> **Exercise goal**
What is needed is an exact copy of the lines in the listing below, from the one with "0xFFFFFFFFFFFFFFFC v else s" up to and including the one with "let taken := (upto", with no other lines.

> **Input**
***
/-- The reservations of a core with the offsets of their shares in its scratchpad, in the order of their keys (log
entry 20). -/
def State.sharesOn (s : State) (core : Nat) : List (Nat × Resv) :=
  ((s.disp.resvs.filter (fun e => e.2.core == core)).foldl (fun (acc : Nat × List (Nat × Resv)) e =>
    (acc.1 + e.2.size, acc.2 ++ [(acc.1, e.2)])) (0, [])).2

/-- The share at an offset of a core's scratchpad, and the offset in it. -/
def State.shareAt (s : State) (core o : Nat) : Option (Resv × Nat) :=
  ((s.sharesOn core).find? (fun e => decide (e.1 ≤ o) && decide (o < e.1 + e.2.size))).map (fun e => (e.2, o - e.1))

/-- A register of a core's debug window (18 R440).  A write of HALTREQ or RELEASE acts at once, so both bits read as zero
(log entry 27); L1 data is a free value, since the model keeps no copies there. -/
def State.readDebug (s : State) (core o : Nat) : State × Option W64 :=
  let c := s.coreAt core
  if !s.enabled core then (s, some 0)
  else if o = 0x1000000 then (s, some (w64 (c.haltN.toNat * 2 ^ 32 + c.haltSlot % 256 * 256 + b2n c.halted)))
  else if !c.halted then (s, none)
  else if o < 0x350000 then (s, some ((s.ctxAt (4 * core + o / 0xD4000)).window (o % 0xD4000)))
  else if 0x400000 ≤ o ∧ o < 0x500000 then
    (s, some (match s.shareAt core (o - 0x400000) with | some (r, x) => w64 (leNat (r.read x 8)) | none => 0))
  else if 0x500000 ≤ o ∧ o < 0x504000 then
    (s, some (w64 ((upto 64).foldl (fun acc j => match s.shareAt core (8 * (8 * (o - 0x500000) + j)) with
      | some (r, x) => acc + (if r.tag (x / 8) then 2 ^ j else 0)
      | none => acc) 0)))
  else if 0x600000 ≤ o ∧ o < 0x640000 then
    let (v, s1) := s.takeFree 64
    (s1, some v)
  else if 0x700000 ≤ o ∧ o < 0x780000 then
    (s, match s.sideOn core ((o - 0x700000) / 0x40000) with
      | some n => (s.sideAt n).window (o % 0x40000)
      | none => ({} : Side).window (o % 0x40000))
  else (s, none)

/-- The core and the offset of a debug address. -/
def debugPlace (a : Nat) : Nat × Nat :=
  let o := a - 0x100000000
  (o / 0x120000000 * 144 + o % 0x120000000 / 0x2000000, o % 0x2000000)

/-- A read of the management window; none where it is refused with status 2. -/
def State.winRead (s : State) (a : Nat) : State × Option W64 :=
  if a % 8 ≠ 0 then (s, none)
  else if a < 0x10000 then (s, s.readDisp a)
  else if a < 0x20000 then (s, s.readPart a)
  else if a < 0x30000 then (s, some 0)
  else if a < 0x304C0 then (s, s.kept a)
  else if 0x40000 ≤ a ∧ a < 0x50000 then (s, s.readPlat a)
  else if 0x50000 ≤ a ∧ a < 0x60000 then (s, s.readErr a)
  else if 0x60000 ≤ a ∧ a < 0x60200 then (s, some (mget 0 s.hub.mail ((a - 0x60000) / 8)))
  else if 0x80000 ≤ a ∧ a < 0x180000 then
    let w := (a - 0x80000) % 256 / 8
    (s, some (if 30 ≤ w then 0 else (s.entry ((a - 0x80000) / 256)).w w))
  else if 0x100000000 ≤ a ∧ a < 0x580000000 then s.readDebug (debugPlace a).1 (debugPlace a).2
  else (s, none)

/-! ### Writes -/

/-- Sets the bits of a register that a mask names. -/
def State.setMasked (s : State) (a : Nat) (mask v : W64) : State := s.setWin a ((s.win a &&& ~~~mask) ||| (v &&& mask))

/-- A write of QCFG (16 R397). -/
def State.qcfgWrite (s : State) (q : Nat) (v : W64) : State :=
  if !bit (s.qreg q 0) 0 then s.writeQcfg q v
  else if bit v 0 then s
  else
    let s1 := s.setQreg q 0 (setf (s.qreg q 0) 0 1 0)
    if s.qstate q = 0 then s1 else s1.resetQueue q

/-- A write of a queue's register (16 R396, R397, R399). -/
def State.writeQueue (s : State) (q o : Nat) (v : W64) : State :=
  let a := 0x1000 + 0x80 * q + o
  let off := !bit (s.qreg q 0) 0
  match o with
  | 0x00 => s.qcfgWrite q v
  | 0x08 | 0x10 => if off then s.setMasked a 0xFFFFFFFFFFFFF000 v else s
  | 0x18 => if off then s.setMasked a 0xFFFFFFFFFFFFFFFC v else s
  | 0x20 | 0x28 => s.setMasked a 0xFFFFFFFF00000000 v
  | 0x38 => if bit v 1 then s.qctlReset q else if bit v 0 then s.qctlRestart q else s
  | 0x40 => s.writeQspec q v
  | _ => s

/-- A write in the dispatcher window. -/
def State.writeDisp (s : State) (a : Nat) (v : W64) : Option State :=
  if (s.readDisp a).isNone then none
  else if a < 0x40 then some (s.writeDlrcfg ((a - 0x20) / 8) v)
  else if a = 0x40 then some (s.setWin a v)
  else if a = 0x48 then some (s.setMasked a 0xFFFFFFFFFFFFF000 v)
  else if a = 0x50 then some (s.prctl (bf v 0 2))
  else if a = 0x58 then some s
  else some (s.writeQueue ((a - 0x1000) / 0x80) (a % 0x80) v)

/-- STACKS of a partition: no stack in two partitions, and no change while a context of it is live or parked
(17 R414). -/
def State.writeStacks (s : State) (p : Nat) (v : W64) : State :=
  let new := bf v 0 8
  let taken := (upto 8).any (fun r => r != p && bf (s.part r 0) 0 8 &&& new != 0)
  let busy := s.ctxs.any (fun e => e.2.counts && e.2.part == p)
  if taken || (busy && new != bf (s.part p 0) 0 8) then s else s.setWin (0x10000 + 0x1000 * p) (w64 new)

/-- A write of a fault queue's register (17 R422). -/
def State.writeFq (s : State) (p d o : Nat) (v : W64) : State :=
  let a := 0x10000 + 0x1000 * p + fqOff d
  let off := !bit (s.win (a + 8)) 0
  match o with
  | 0x00 => if off then s.setMasked a 0xFFFFFFFFFFFFF000 v else s
  | 0x08 => s.setMasked (a + 8) (if off then 0x000003FF000F0001 else 1) v
  | 0x10 => s.setMasked (a + 0x10) 0xFFFFFFFF00000000 v
  | _ => s.verdict p d (bf v 32 32) (bf v 0 2)

/-- A write of a ream entry (17 R424). -/
def State.writeReamWord (s : State) (p n o : Nat) (v : W64) : State :=
  let a := reamAddr p n
  let off := !bit (s.win a) 63
  match o with
  | 0 => s.writeReam p n v
  | 8 => if off then s.setMasked (a + 8) 0x3FFFFFF v else s
  | 16 => if off then s.setMasked (a + 16) 0xFFFFFFFFFFFFF000 v else s
  | _ => if off then s.setMasked (a + 24) 0xFFFFFFFF v else s

/-- A write in the partition window. -/
def State.writePart (s : State) (a : Nat) (v : W64) : Option State :=
  let o := a - 0x10000
  let p := o / 0x1000
  let r := o % 0x1000
  if (s.readPart a).isNone then none
  else if 0x8000 ≤ o then some (s.setMasked a 0x8000FFFFFFFFF000 v)
  else if 0x800 ≤ r then some (s.writeReamWord p ((r - 0x800) / 0x20) (r % 0x20) v)
  else if 0x100 ≤ r then some (s.writeFq p ((r - 0x100) / 0x40) (r % 0x40) v)
  else some (match r with
    | 0 => s.writeStacks p v
    | 8 => s.setMasked a 0xFFFFFFFFFFFFF000 v
    | 0x10 => s.setMasked a 0x000003FF800003FF v
    | 0x18 => s.setMasked a 0x00001FFF00000FFF v
    | 0x20 => s.setWin a v
    | _ => s.setMasked a 0xFFFF v)

/-- A write of ATTGO starts a report, unless one is being built (18 R445). -/
def State.attGo (s : State) (v : W64) : State :=
  if bit v 0 then { s with mgmt := { s.mgmt with attBusy := true } } else s

/-- A write of a scale-out port's block; its addresses only while EN = 0 (18 R435). -/
def State.writePort (s : State) (a : Nat) (v : W64) : State :=
  let off := !bit (s.win (a / 0x40 * 0x40)) 0
  match a % 0x40 with
  | 0x00 => s.setMasked a 1 v
  | 0x10 => if off then s.setMasked a 0xFFFFFFFFFFFF v else s
  | 0x18 | 0x20 => if off then s.setWin a v else s
  | _ => s

/-- A write of CLKCAP; the clock is never above it (18 R431, R446). -/
def State.writeCap (s : State) (v : W64) : State :=
  let n := bf v 0 6
  if n < 10 ∨ 30 < n then s else (s.setWin 0x40088 (w64 n)).setWin 0x40090 (w64 (min n (s.win 0x40090).toNat))

/-- A write of a platform register; RESET resets the package (18 R431, R435, R443). -/
def State.writePlat (s : State) (a : Nat) (v : W64) : Option State :=
  let o := a - 0x40000
  if (s.readPlat a).isNone then none
  else some (
    if o = 0 then s.setMasked a 0xFFFF v
    else if o = 0x10 then (if bit v 0 then s.rebooted else s)
    else if o = 0x80 then (if 1000 ≤ bf v 0 12 ∧ bf v 0 12 ≤ 3600 then s.setMasked a 0xFFF v else s)
    else if o = 0x88 then s.writeCap v
    else if 0x100 ≤ o ∧ o < 0x130 then s.setWin a v
    else if o = 0x130 then s.attGo v
    else if 0x400 ≤ o ∧ o < 0x600 then s.writePort a v
    else if 0x2000 ≤ o ∧ o < 0x4000 then
      (match o % 32 with
       | 0 => s.setMasked a 0x800000000000FFFF v
       | 8 => s.setMasked a 0xFF v
       | _ => s.setWin a v)
    else s)

/-- HALTREQ and RELEASE of a core's control block: a core halts with slot 0xFF, or its halt ends; a package fatal error
ends only with a reset (18 R437, R440). -/
def State.haltReq (s : State) (core : Nat) : State :=
  if (s.coreAt core).halted then s else s.onCore core (fun c => c.halt 0xFF 0)
@[inherit_doc State.haltReq]
def State.haltEnd (s : State) (core : Nat) : State :=
  if s.mgmt.pfe then s else s.onCore core (fun c => { c with halted := false })

/-- A write of a core's debug window: its control block alone takes one. -/
def State.writeDebug (s : State) (core o : Nat) (v : W64) : Option State :=
  if o ≠ 0x1000000 then none
  else if !s.enabled core then some s
  else
    let s1 := if bit v 1 then s.haltReq core else s
    some (if bit v 2 then s1.haltEnd core else s1)

/-- A write of the management window; none where it is refused with status 2. -/
def State.winWrite (s : State) (a : Nat) (v : W64) : Option State :=
  if a % 8 ≠ 0 then none
  else if a < 0x10000 then s.writeDisp a v
  else if a < 0x20000 then s.writePart a v
  else if a < 0x30000 then some (s.writeKey a v)
  else if a < 0x304C0 then some (s.setMasked a 0x7FFFF v)
  else if 0x40000 ≤ a ∧ a < 0x50000 then s.writePlat a v
  else if 0x50000 ≤ a ∧ a < 0x60000 then
    (if (s.readErr a).isNone then none else if a = 0x50000 then some { s with mgmt := { s.mgmt with logHead := v } } else some s)
  else if 0x60000 ≤ a ∧ a < 0x60200 then some { s with hub := { s.hub with mail := mset 0 s.hub.mail ((a - 0x60000) / 8) v } }
  else if 0x80000 ≤ a ∧ a < 0x180000 then
    let e := (a - 0x80000) / 256
    ((s.entry e).write ((a - 0x80000) % 256 / 8) v).map (fun x => s.putEntry e x)
  else if 0x100000000 ≤ a ∧ a < 0x580000000 then s.writeDebug (debugPlace a).1 (debugPlace a).2 v
  else none

/-! ### Events of registers -/

/-- A write to a register by the Ulven controller, field by field; one that the window refuses changes nothing
(00 R5, 17 R428, 18 R429). -/
def execRegisterWrite (addr : Nat) (val : BitVec 64) (s : State) : Out State :=
  if s.winAdmits 17 addr then .next ((s.winWrite addr val).getD s) else .next s

/-- A write of RESET resets the package (18 R443). -/
def execPackageResetWrite (s : State) : Out State := .next s.rebooted

/-- Power-on reset (18 R443): the firmware is checked, and bring-up starts or the package enters recovery. -/
def execPowerOn (s : State) : Out State := .next s.rebooted

/-- Training, zeroing and the register resets are done: HBMOK and READY rise, and every session expects 0
(18 R433, R443). -/
def execBringupDone (s : State) : Out State :=
  if !s.mgmt.booting then .refused .notEnabled
  else .next { s with mgmt := { s.mgmt with hbmok := true, ready := true, booting := false, sessions := [] } }

/-- A write of ATTGO starts building the attestation report (18 R445). -/
def execAttgo (s : State) : Out State := .next (s.attGo 1)

/-- The registers of the partition window and of the access-table region, in ascending address (18 R445). -/
def attested : List Nat :=
  (upto 8).flatMap (fun p => (
    (upto 6).map (fun i => 8 * i) ++ (upto 4).flatMap (fun d => (upto 4).map (fun i => 0x100 + 0x40 * d + 8 * i)) ++
      (upto 256).map (fun i => 0x800 + 8 * i)).map (fun o => 0x10000 + 0x1000 * p + o)) ++
  (upto 8).map (fun i => 0x18000 + 8 * i) ++ (upto 152).map (fun i => 0x30000 + 8 * i)

/-- The bytes of a word. -/
def wordBytes (w : W64) : List Byte := leBytes 8 w.toNat

/-- The attestation report (18 R445). -/
def State.report (s : State) : List Byte :=
  let nonce := (upto 6).flatMap (fun i => wordBytes (s.win (0x40100 + 8 * i)))
  let ver := wordBytes (w64 (Config.minVersion.toNat * 2 ^ 32 + s.mgmt.fwver.toNat))
  let maps := (upto 4).flatMap (fun d => (upto 3).flatMap (fun i => wordBytes (s.enmapWord d i)))
  let regs := attested.flatMap (fun a => wordBytes (((s.winRead a).2).getD 0))
  let body := nonce ++ ver ++ maps ++ leBytes 48 (Config.sha384 regs).toNat
  body ++ leBytes 96 (Config.attestSign (Config.sha384 body)).toNat

/-- The report is complete (18 R445); ATTGO, which is write-only, reads zero throughout (00 R5). -/
def execAttestDone (s : State) : Out State :=
  if !s.mgmt.attBusy then .refused .notEnabled
  else .next { s with mgmt := { s.mgmt with attBusy := false, attrep := mwrite 0 [] 0 s.report } }

/-- Debug control write that halts a core (18 R440). -/
def execHaltreq (core : Nat) (s : State) : Out State :=
  if 576 ≤ core then .refused .notEnabled else .next (if s.enabled core then s.haltReq core else s)

/-- Debug control write that ends a core halt (18 R440). -/
def execRelease (core : Nat) (s : State) : Out State :=
  if 576 ≤ core then .refused .notEnabled else .next (if s.enabled core then s.haltEnd core else s)

end Sys2Proof.Machine
end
***
> **Answer to this task**
  | 0x18 => if off then s.setMasked a 0xFFFFFFFFFFFFFFFC v else s
  | 0x20 | 0x28 => s.setMasked a 0xFFFFFFFF00000000 v
  | 0x38 => if bit v 1 then s.qctlReset q else if bit v 0 then s.qctlRestart q else s
  | 0x40 => s.writeQspec q v
  | _ => s

/-- A write in the dispatcher window. -/
def State.writeDisp (s : State) (a : Nat) (v : W64) : Option State :=
  if (s.readDisp a).isNone then none
  else if a < 0x40 then some (s.writeDlrcfg ((a - 0x20) / 8) v)
  else if a = 0x40 then some (s.setWin a v)
  else if a = 0x48 then some (s.setMasked a 0xFFFFFFFFFFFFF000 v)
  else if a = 0x50 then some (s.prctl (bf v 0 2))
  else if a = 0x58 then some s
  else some (s.writeQueue ((a - 0x1000) / 0x80) (a % 0x80) v)

/-- STACKS of a partition: no stack in two partitions, and no change while a context of it is live or parked
(17 R414). -/
def State.writeStacks (s : State) (p : Nat) (v : W64) : State :=
  let new := bf v 0 8
  let taken := (upto 8).any (fun r => r != p && bf (s.part r 0) 0 8 &&& new != 0)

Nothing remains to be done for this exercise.